Brain and Artificial Intelligence: Irina Rish, IBM Watson

Brain and Artificial Intelligence: Irina Rish, IBM Watson

Irina Rish is a Research Staff Member (RSM) at IBM T.J. Watson Research Center. She received MS in Applied Mathematics from Moscow Gubkin Institute, Russia, and PhD in Computer Science from the University of California, Irvine. Her primary research interests are in the areas of probabilistic inference, machine learning, and information theory.

Particularly, Irina Rish has done work on approximate inference in graphical models, information-theoretic experiment design and active learning, with applications, are in the area of autonomic computing – automated management of complex distributed systems, which includes various diagnosis, prediction, and online decision-making problems.
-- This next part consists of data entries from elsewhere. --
theorem State.lifeOp_keeps {z : State} (s : State) (route op : Nat) (k : State → State) (hz : Keeps z s) (hk : ∀ t,
    Keeps z t → Keeps z (k t)) : Keeps z (State.lifeOp s route op k) := by
  unfold State.lifeOp; (try dsimp only)
  repeat' (first
    | (with_reducible first | assumption | apply hk | apply State.route_keeps | apply State.authStatus_keeps | apply KeepsO.next | apply Keeps.ite | apply KeepsO.ite | apply Keeps.ite1)
    | dsimp only | (with_reducible refine Keeps.fst (by assumption) ?_) | split
    | (simp only [Keeps.mk_iff]; with_reducible apply Keeps.fold))

theorem execLifecycleField_keeps {z : State} (route : Nat) (s : State) (hz : Keeps z s) : KeepsO z
    (execLifecycleField route s) := by
  unfold execLifecycleField; (try dsimp only)
  repeat' (first
    | (with_reducible first | assumption | apply State.lifeOp_keeps | apply State.route_keeps | apply State.lifeTo_keeps | apply KeepsO.next | apply Keeps.ite | apply KeepsO.ite | apply Keeps.ite1)
    | dsimp only | (with_reducible refine Keeps.fst (by assumption) ?_) | split
    | (simp only [Keeps.mk_iff]; with_reducible apply Keeps.fold)
    | (with_reducible intro _; intros; (try dsimp only)))

theorem execLifecycleTransfer_keeps {z : State} (route : Nat) (s : State) (hz : Keeps z s) : KeepsO z
    (execLifecycleTransfer route s) := by
  unfold execLifecycleTransfer
  repeat' (first
    | (with_reducible first | assumption | apply State.lifeOp_keeps | apply State.route_keeps | apply State.newOwner_keeps | apply State.eraseOwner_keeps | apply State.lifeTo_keeps | apply KeepsO.next | apply Keeps.ite | apply KeepsO.ite | apply Keeps.ite1)
    | dsimp only | (with_reducible refine Keeps.fst (by assumption) ?_) | split
    | (with_reducible intro _; intros; (try dsimp only)))

theorem execLifecycleRetire_keeps {z : State} (route : Nat) (s : State) (hz : Keeps z s) : KeepsO z
    (execLifecycleRetire route s) := by
  unfold execLifecycleRetire
  repeat' (first
    | (with_reducible first | assumption | apply State.lifeOp_keeps | apply State.route_keeps | apply State.eraseOwner_keeps | apply State.lifeTo_keeps | apply KeepsO.next | apply Keeps.ite | apply KeepsO.ite | apply Keeps.ite1)
    | dsimp only | (with_reducible refine Keeps.fst (by assumption) ?_) | split
    | (with_reducible intro _; intros; (try dsimp only)))

theorem execLifecycleClaim_keeps {z : State} (route : Nat) (s : State) (hz : Keeps z s) : KeepsO z
    (execLifecycleClaim route s) := by
  unfold execLifecycleClaim; (try dsimp only)
  repeat' (first
    | (with_reducible first | assumption | apply State.route_keeps | apply State.lifeOp_keeps | apply State.newOwner_keeps | apply State.lifeTo_keeps | apply KeepsO.next | apply Keeps.ite | apply KeepsO.ite | apply Keeps.ite1)
    | dsimp only | (with_reducible refine Keeps.fst (by assumption) ?_) | split
    | (simp only [Keeps.mk_iff]; with_reducible apply Keeps.fold)
    | (with_reducible intro _; intros; (try dsimp only)))

theorem State.fusePw_keeps {z : State} (s : State) (d : BitVec 256) (hz : Keeps z s) : Keeps z (State.fusePw s d) :=
    by
  unfold State.fusePw; (try dsimp only)
  repeat' (first
    | (with_reducible first | assumption | apply KeepsO.next | apply Keeps.ite | apply KeepsO.ite | apply Keeps.ite1)
    | dsimp only | (with_reducible refine Keeps.fst (by assumption) ?_) | split
    | (simp only [Keeps.mk_iff]; with_reducible apply Keeps.fold))

theorem execPwDigestWrite_keeps {z : State} (route : Nat) (digest : BitVec 256) (maxScope : Nat) (s : State) (hz :
    Keeps z s) : KeepsO z (execPwDigestWrite route digest maxScope s) := by
  unfold execPwDigestWrite
  repeat' (first
    | (with_reducible first | assumption | apply State.route_keeps | apply State.hostLost_keeps | apply State.odFail_keeps | apply State.odNoRights_keeps | apply State.odFailRow_keeps | apply State.fusePw_keeps | apply State.odSet_keeps | apply KeepsO.next | apply Keeps.ite | apply KeepsO.ite | apply Keeps.ite1)
    | dsimp only | (with_reducible refine Keeps.fst (by assumption) ?_) | split)

theorem State.putIn_keeps {z : State} (s : State) (k lo hi v : Nat) (hz : Keeps z s) : Keeps z (State.putIn s k lo
    hi v).1 := by
  unfold State.putIn
  repeat' (first
    | (with_reducible first | assumption | apply State.odSet_keeps | apply KeepsO.next | apply Keeps.ite | apply KeepsO.ite | apply Keeps.ite1))

theorem State.ringWrite_keeps {z : State} (s : State) (n b v : Nat) (hz : Keeps z s) : Keeps z (State.ringWrite s n
    b v).1 := by
  unfold State.ringWrite; (try dsimp only)
  repeat' (first
    | (with_reducible first | assumption | apply State.modRing_keeps | apply State.ringEnableOp_keeps | apply State.ringDisableOp_keeps | apply State.ringRestartOp_keeps | apply KeepsO.next | apply Keeps.ite | apply KeepsO.ite | apply Keeps.ite1))

theorem State.ceilWrite_keeps {z : State} (s : State) (p v : Nat) (hz : Keeps z s) : Keeps z (State.ceilWrite s p
    v).1 := by
  unfold State.ceilWrite; (try dsimp only)
  repeat' (first
    | (with_reducible first | assumption | apply State.odSet_keeps | apply State.askPoint_keeps | apply KeepsO.next | apply Keeps.ite | apply KeepsO.ite | apply Keeps.ite1)
    | dsimp only | (with_reducible apply Keeps.foldl; (try intro _ _ _); (try dsimp only)))

theorem State.floorWrite_keeps {z : State} (s : State) (k hi v : Nat) (hz : Keeps z s) : Keeps z (State.floorWrite s
    k hi v).1 := by
  unfold State.floorWrite
  repeat' (first
    | (with_reducible first | assumption | apply State.odSet_keeps | apply State.checkFloors_keeps | apply KeepsO.next | apply Keeps.ite | apply KeepsO.ite | apply Keeps.ite1))

theorem State.selWrite_keeps {z : State} (s : State) (route b k v : Nat) (hz : Keeps z s) : Keeps z (State.selWrite
    s route b k v).1 := by
  unfold State.selWrite
  repeat' (first
    | (with_reducible first | assumption | apply State.setSel_keeps | apply State.route_keeps | apply KeepsO.next | apply Keeps.ite | apply KeepsO.ite | apply Keeps.ite1))

theorem State.actWrite_keeps {z : State} (s : State) (route b k n sub v : Nat) (hz : Keeps z s) (x : State × Nat)
    (hx : State.actWrite s route b k n sub v = some x) : Keeps z x.1 := by
  have hs : ∀ {y : State × Nat}, Keeps z y.1 → some y = some x → Keeps z x.1 := fun h e => by cases e; exact h
  have hi : ∀ {c : Prop} [Decidable c] {p q : Option (State × Nat)}, (p = some x → Keeps z x.1) →
      (q = some x → Keeps z x.1) → (if c then p else q) = some x → Keeps z x.1 := fun h1 h2 e => by
    split at e
    · exact h1 e
    · exact h2 e
  revert hx
  unfold State.actWrite
  refine hi (hs (State.drainReqWrite_keeps _ _ hz)) ?_
  refine hi (hs (State.partCtrlWrite_keeps _ _ _ hz)) ?_
  refine hi (hs (State.ceilWrite_keeps _ _ _ hz)) ?_
  refine hi (hs (State.portCtrl_keeps _ _ _ hz)) ?_
  refine hi (hs (State.refSelWrite_keeps _ _ hz)) ?_
  refine hi (hs (State.spreadWrite_keeps _ _ hz)) ?_
  refine hi (hs (State.dtStepWrite_keeps _ _ hz)) ?_
  refine hi (hs (State.freeReenable_keeps _ _ hz)) ?_
  refine hi (fun e => ?_) ?_
  · rw [Option.map_eq_some_iff] at e
    obtain ⟨a, _, rfl⟩ := e
    exact State.minVWrite_keeps _ _ _ hz
  refine hi (hs (State.freeReset_keeps _ _ hz)) ?_
  refine hi (hs (State.ackWrite_keeps _ _ hz)) ?_
  refine hi (hs (State.fwCtrl_keeps _ _ hz)) ?_
  refine hi (hs (State.farCtrl_keeps _ _ hz)) ?_
  refine hi (hs (State.authWrite_keeps _ _ _ hz)) ?_
  refine hi (hs (State.quoteWrite_keeps _ _ _ hz)) ?_
  refine hi (hs (State.floorWrite_keeps _ _ _ _ hz)) ?_
  refine hi (hs (State.floorWrite_keeps _ _ _ _ hz)) ?_
  refine hi (hs (Keeps.ite1 (State.odSet_keeps _ _ _ hz) hz)) ?_
  refine hi (hs (Keeps.ite1 ?_ hz)) ?_
  · simp only [Keeps.mk_iff]; exact hz.fold
  refine hi (hs (State.ringWrite_keeps _ _ _ _ hz)) ?_
  refine hi (hs (State.selWrite_keeps _ _ _ _ _ hz)) ?_
  intro e; cases e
Her current research is in the area of machine-learning applications to computational biology and neuroscience, with a particular focus on a statistical analysis of brain imaging data such as fMRI.  In the past years, She taught several graduate courses at Columbia University as an adjunct professor at the Department of Electrical Engineering: Statistical Pattern Recognition in Spring of 2002 and 2003, and Sparse Signal Modeling in Spring of 2011. In Spring 2007, She also taught a machine-learning class on Learning and Empirical Inference at the Computer Science Department of Columbia.

Irina Rish co-organized several workshops at various machine-learning conferences. She is currently serving on the editorial board of the Artificial Intelligence  Journal (AIJ).